Collected data:
-- ==== Sys2Proof/Machine/Sys.lean ====
section
/-!
DEFINITION. The SYS family (R315, R316): traps, counters, instruction-store synchronisation.
-/
namespace Sys2Proof.Machine

/-- A trap: the instruction is complete, the path stands after it, and then the trap is delivered (R302, R305); where the group's second
path has still to issue in this clock, after a precise fault that it may raise. -/
def trapOp (cls : FaultClass) (imm : Nat) (s : State) : Out :=
  atIssue s fun c g =>
    issueIns s c g {} none none (fallFault s c g) none
      (fun s =>
        let s := s.modGroup c.g (fun x => x.advance (s.gridAt g.grid) c)
        let f : FaultInfo := { cls := cls, imm := imm, lanes := c.lanes }
        if s.issue.any (fun x => decide (x.g = c.g)) then
          (s.modGroup c.g (fun x => { x with pend := { info := f, ins := insInfo c g, since := 0 } :: x.pend })).deliverNow c.g
        else s.deliver c.g f (insInfo c g)) true

def execTrap (i : BitVec 20) (s : State) : Out := trapOp .trap i.toNat s
def execBkpt (s : State) : Out := trapOp .bkpt 0 s

/-- CNTR: a counter of the issuing core; one not opened to the context reads zero. -/
def execCntr (k : BitVec 3) (d : BitVec 6) (s : State) : Out :=
  atIssue s fun c g =>
    issueIns s c g {} (failIf (decide (d.toNat % 2 = 1)) illegalOperand) none none none fun s =>
      let x := Map.get (s.coreAt (coreKey g.die g.core)).counters {} k.toNat
      let v : BitVec 48 := if x.reader = g.ctx then x.value else 0
      s.modGroup c.g (fun y => (y.writeScalar d.toNat (v.extractLsb' 0 32)).writeScalar (d.toNat + 1) ((v.extractLsb' 32 16).zeroExtend 32))

/-- ISYNC: the core holds no code line any more, so every later clause is fetched from HBM. -/
def execIsync (s : State) : Out :=
  atIssue s fun c g =>
    issueIns s c g {} (travelIllegal s g) none none none fun s =>
      s.modCore (coreKey g.die g.core) (fun x => { x with istore := x.istore.filter (fun l => l.pinned) })

def execNop32 (s : State) : Out := atIssue s fun c g => issueIns s c g {} none none none none id

end Sys2Proof.Machine
end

__EXERCISE DIRECTIONS__
The whole of the data is to be copied out word for word.

__EXERCISE OUTPUT__
-- ==== Sys2Proof/Machine/Sys.lean ====
section
/-!
DEFINITION. The SYS family (R315, R316): traps, counters, instruction-store synchronisation.
-/
namespace Sys2Proof.Machine

/-- A trap: the instruction is complete, the path stands after it, and then the trap is delivered (R302, R305); where the group's second
path has still to issue in this clock, after a precise fault that it may raise. -/
def trapOp (cls : FaultClass) (imm : Nat) (s : State) : Out :=
  atIssue s fun c g =>
    issueIns s c g {} none none (fallFault s c g) none
      (fun s =>
        let s := s.modGroup c.g (fun x => x.advance (s.gridAt g.grid) c)
        let f : FaultInfo := { cls := cls, imm := imm, lanes := c.lanes }
        if s.issue.any (fun x => decide (x.g = c.g)) then
          (s.modGroup c.g (fun x => { x with pend := { info := f, ins := insInfo c g, since := 0 } :: x.pend })).deliverNow c.g
        else s.deliver c.g f (insInfo c g)) true

def execTrap (i : BitVec 20) (s : State) : Out := trapOp .trap i.toNat s
def execBkpt (s : State) : Out := trapOp .bkpt 0 s

/-- CNTR: a counter of the issuing core; one not opened to the context reads zero. -/
def execCntr (k : BitVec 3) (d : BitVec 6) (s : State) : Out :=
  atIssue s fun c g =>
    issueIns s c g {} (failIf (decide (d.toNat % 2 = 1)) illegalOperand) none none none fun s =>
      let x := Map.get (s.coreAt (coreKey g.die g.core)).counters {} k.toNat
      let v : BitVec 48 := if x.reader = g.ctx then x.value else 0
      s.modGroup c.g (fun y => (y.writeScalar d.toNat (v.extractLsb' 0 32)).writeScalar (d.toNat + 1) ((v.extractLsb' 32 16).zeroExtend 32))

/-- ISYNC: the core holds no code line any more, so every later clause is fetched from HBM. -/
def execIsync (s : State) : Out :=
  atIssue s fun c g =>
    issueIns s c g {} (travelIllegal s g) none none none fun s =>
      s.modCore (coreKey g.die g.core) (fun x => { x with istore := x.istore.filter (fun l => l.pinned) })

def execNop32 (s : State) : Out := atIssue s fun c g => issueIns s c g {} none none none none id

end Sys2Proof.Machine
end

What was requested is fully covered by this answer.